MLflow provides a built-in `Correctness` judge that evaluates whether responses meet expected criteria.
Let's see how well it performs on our classification task. 
We will use this as comparison with a general purpose judge vs a custom judge

In [0]:
from mlflow.genai.scorers import Correctness
from mlflow.genai import evaluate

print("Running evaluation with Correctness judge...")
print("This will classify each sentence and have the judge evaluate the results.\n")

correctness_eval_results = evaluate(
    data=eval_dataset_records,
    predict_fn=predict_fn,
    scorers=[Correctness()],
)

## Analyze Correctness Judge Results

Now let's see how accurate the Correctness judge was. Remember:
- The judge is "correct" if it says "Yes" when the LLM was right, or "No" when wrong
- The judge is "wrong" if it says "Yes" when the LLM was actually wrong, or vice versa

In [0]:
correctness_results = analyze_judge_accuracy("correctness", ground_truth)
print_accuracy_summary("Correctness (built-in)", correctness_results)

# Store for final comparison
judge_results["Correctness (built-in)"] = correctness_results["accuracy"]

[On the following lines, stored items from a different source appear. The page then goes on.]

theorem execSinc3Output_touch (j : BitVec 4) (bits : List Bool) (s : State) : TouchX k_execSinc3Output s (execSinc3Output j bits s) := by
  unfold execSinc3Output
  repeat' first
    | ((first | lift_lets -underBinder | skip); with_reducible intro zz; first | (refine cut_k (Touch k_execSinc3Output s zz) ?_ (fun _ => ?_); rotate_left; clear_value zz; rotate_right) | clear_value zz)
    | with_reducible exact Touch.refl
    | with_reducible assumption
    | decide
    | with_reducible exact okw_SD_DATA (by decide)
    | with_reducible refine touchX_next ?_
    | with_reducible refine ite_k ?_ ?_
    | with_reducible refine wr_w ?_ ?_
    | unfold zz; try dsimp -zeta only

theorem execSdFlt_touch (j : BitVec 4) (s : State) : TouchX k_execSdFlt s (execSdFlt j s) := by
  unfold execSdFlt
  repeat' first
    | ((first | lift_lets -underBinder | skip); with_reducible intro zz; first | (refine cut_k (Touch k_execSdFlt s zz) ?_ (fun _ => ?_); rotate_left; clear_value zz; rotate_right) | clear_value zz)
    | with_reducible exact Touch.refl
    | with_reducible assumption
    | decide
    | with_reducible exact okw_SD_STATUS (by decide)
    | with_reducible refine touchX_next ?_
    | with_reducible refine ite_k ?_ ?_
    | with_reducible refine w1cSet_w ?_ ?_ ?_
    | with_reducible refine fput_w ?_ ?_
    | unfold zz; try dsimp -zeta only

theorem execSdFltEnd_touch (j : BitVec 4) (s : State) : TouchX k_execSdFltEnd s (execSdFltEnd j s) := by
  unfold execSdFltEnd
  repeat' first
    | with_reducible exact Touch.refl
    | with_reducible assumption
    | decide
    | with_reducible exact okw_SD_STATUS (by decide)
    | with_reducible refine touchX_next ?_
    | with_reducible refine fput_w ?_ ?_

theorem State_setEncIf_touch (s : State) (k : Nat) (e : EncSt) : Touch k_State_setEncIf s (State.setEncIf s k e) := by
  unfold State.setEncIf
  simp -zeta -beta -eta only [mk_eq]
  repeat' first
    | ((first | lift_lets -underBinder | skip); with_reducible intro zz; first | ((first | (have _q : EdgeSt := zz; clear _q)); dsimp -zeta only [zz]; clear zz) | (refine cut_k (Touch k_State_setEncIf s zz) ?_ (fun _ => ?_); rotate_left; clear_value zz; rotate_right) | clear_value zz)
    | with_reducible exact Touch.refl
    | with_reducible assumption
    | decide
    | with_reducible apply Touch.then (upd_edgeenc ..)

theorem encFail_touch (k : Nat) (f : Fld) (s : State) : Touch k_encFail s (encFail k f s) := by
  unfold encFail
  repeat' first
    | ((first | lift_lets -underBinder | skip); with_reducible intro zz; first | (refine cut_k (Touch k_encFail s zz) ?_ (fun _ => ?_); rotate_left; clear_value zz; rotate_right) | clear_value zz)
    | with_reducible exact Touch.refl
    | with_reducible assumption
    | decide
    | with_reducible exact okw_ENC_STATUS (by decide)
    | with_reducible refine w1cSet_w ?_ ?_ ?_
    | with_reducible refine fput_w ?_ ?_
    | with_reducible apply Touch.then (raiseCause_touch ..)
    | with_reducible apply Touch.then (loseSrc_touch ..)
    | with_reducible refine eachN_k (fun _ _ _ => ?_) ?_
    | unfold zz; try dsimp -zeta only

theorem execEncEdge_touch (k : BitVec 2) (a : Bool) (b : Bool) (s : State) : TouchX k_execEncEdge s (execEncEdge k a b s) := by
  unfold execEncEdge
  repeat' first
    | ((first | lift_lets -underBinder | skip); with_reducible intro zz; first | (refine cut_k (Touch k_execEncEdge s zz) ?_ (fun _ => ?_); rotate_left; clear_value zz; rotate_right) | clear_value zz)
    | with_reducible exact Touch.refl
    | with_reducible assumption
    | decide
    | with_reducible refine touchX_next ?_
    | with_reducible refine ite_k ?_ ?_
    | with_reducible apply Touch.then (State_setEncIf_touch ..)
    | with_reducible apply Touch.then (encFail_touch ..)
    | unfold zz; try dsimp -zeta only

theorem execIndexPulse_touch (k : BitVec 2) (s : State) : TouchX k_execIndexPulse s (execIndexPulse k s) := by
  unfold execIndexPulse
  repeat' first
    | ((first | lift_lets -underBinder | skip); with_reducible intro zz; first | (refine cut_k (Touch k_execIndexPulse s zz) ?_ (fun _ => ?_); rotate_left; clear_value zz; rotate_right) | clear_value zz)
    | with_reducible exact Touch.refl
    | with_reducible assumption
    | decide
    | with_reducible exact okw_ENC_STATUS (by decide)
    | with_reducible exact okw_ENC_INDEX (by decide)
    | with_reducible refine touchX_next ?_
    | with_reducible refine ite_k ?_ ?_
    | with_reducible refine w1cSet_w ?_ ?_ ?_
    | with_reducible refine wrN_w ?_ ?_
    | with_reducible apply Touch.then (homeIndex_touch ..)
    | with_reducible refine eachN_k (fun _ _ _ => ?_) ?_
    | unfold zz; try dsimp -zeta only

theorem encTick_touch (s : State) : Touch k_encTick s (encTick s) := by
  unfold encTick
  repeat' first
    | ((first | lift_lets -underBinder | skip); with_reducible intro zz; first | (refine cut_k (Touch k_encTick s zz) ?_ (fun _ => ?_); rotate_left; clear_value zz; rotate_right) | clear_value zz)
    | with_reducible exact Touch.refl
    | with_reducible assumption
    | decide
    | with_reducible exact okw_ENC_COUNT (by decide)
    | with_reducible refine ite_k ?_ ?_
    | with_reducible refine wrN_w ?_ ?_
    | with_reducible apply Touch.then (State_setEncIf_touch ..)
    | with_reducible refine eachN_k (fun _ _ _ => ?_) ?_
    | unfold zz; try dsimp -zeta only

theorem execSsiFrameEnd_touch (k : BitVec 2) (data : BitVec 40) (err : Bool) (low : Bool) (s : State) : TouchX k_execSsiFrameEnd s (execSsiFrameEnd k data err low s) := by
  unfold execSsiFrameEnd
  repeat' first
    | ((first | lift_lets -underBinder | skip); with_reducible intro zz; first | (refine cut_k (okw k_execSsiFrameEnd zz) (by with_reducible first | exact okw_ENC_STATUS (by decide)) (fun _ => ?_); clear_value zz) | (refine cut_k (Touch k_execSsiFrameEnd s zz) ?_ (fun _ => ?_); rotate_left; clear_value zz; rotate_right) | clear_value zz)
    | with_reducible exact Touch.refl
    | with_reducible assumption
    | decide
    | with_reducible exact okw_ENC_STATUS (by decide)
    | with_reducible refine touchX_next ?_
    | with_reducible refine ite_k ?_ ?_
    | with_reducible refine fput_w ?_ ?_
    | with_reducible apply Touch.then (State_setEncIf_touch ..)
    | with_reducible apply Touch.then (encFail_touch ..)
    | unfold zz; try dsimp -zeta only
    | split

# Step 6: Create a Custom Judge

Now let's create our own judge specifically designed for this PubMed classification task.
We'll use `make_judge` to define custom evaluation instructions.

In [0]:
from mlflow.genai.judges import make_judge
from mlflow.genai.scorers import ScorerSamplingConfig

JUDGE_NAME = "pubmed_classifier"

pubmed_classification_judge = make_judge(
    name=JUDGE_NAME,
    instructions=(
        "Evaluate if the response in {{ outputs }} appropriately classifies the sentence "
        "in {{ inputs }}. The expectations are: {{ expectations }}. "
        "Your grading criteria should be: "
        "Yes: This is the correct classification. "
        "No: This is the wrong classification. "
        "Explain your rationale."
    ),
    feedback_value_type=str,
)

# Register the judge (or update if already exists)
try:
    registered_judge = pubmed_classification_judge.register()
    print(f"Registered new judge: {JUDGE_NAME}")
except ValueError as e:
    if "has already been registered" in str(e):
        registered_judge = pubmed_classification_judge.update(
            sampling_config=ScorerSamplingConfig(sample_rate=1)
        )
        print(f"Updated existing judge: {JUDGE_NAME}")
    else:
        raise

## Evaluate with Custom Judge

In [0]:
print(f"Running evaluation with custom '{JUDGE_NAME}' judge...")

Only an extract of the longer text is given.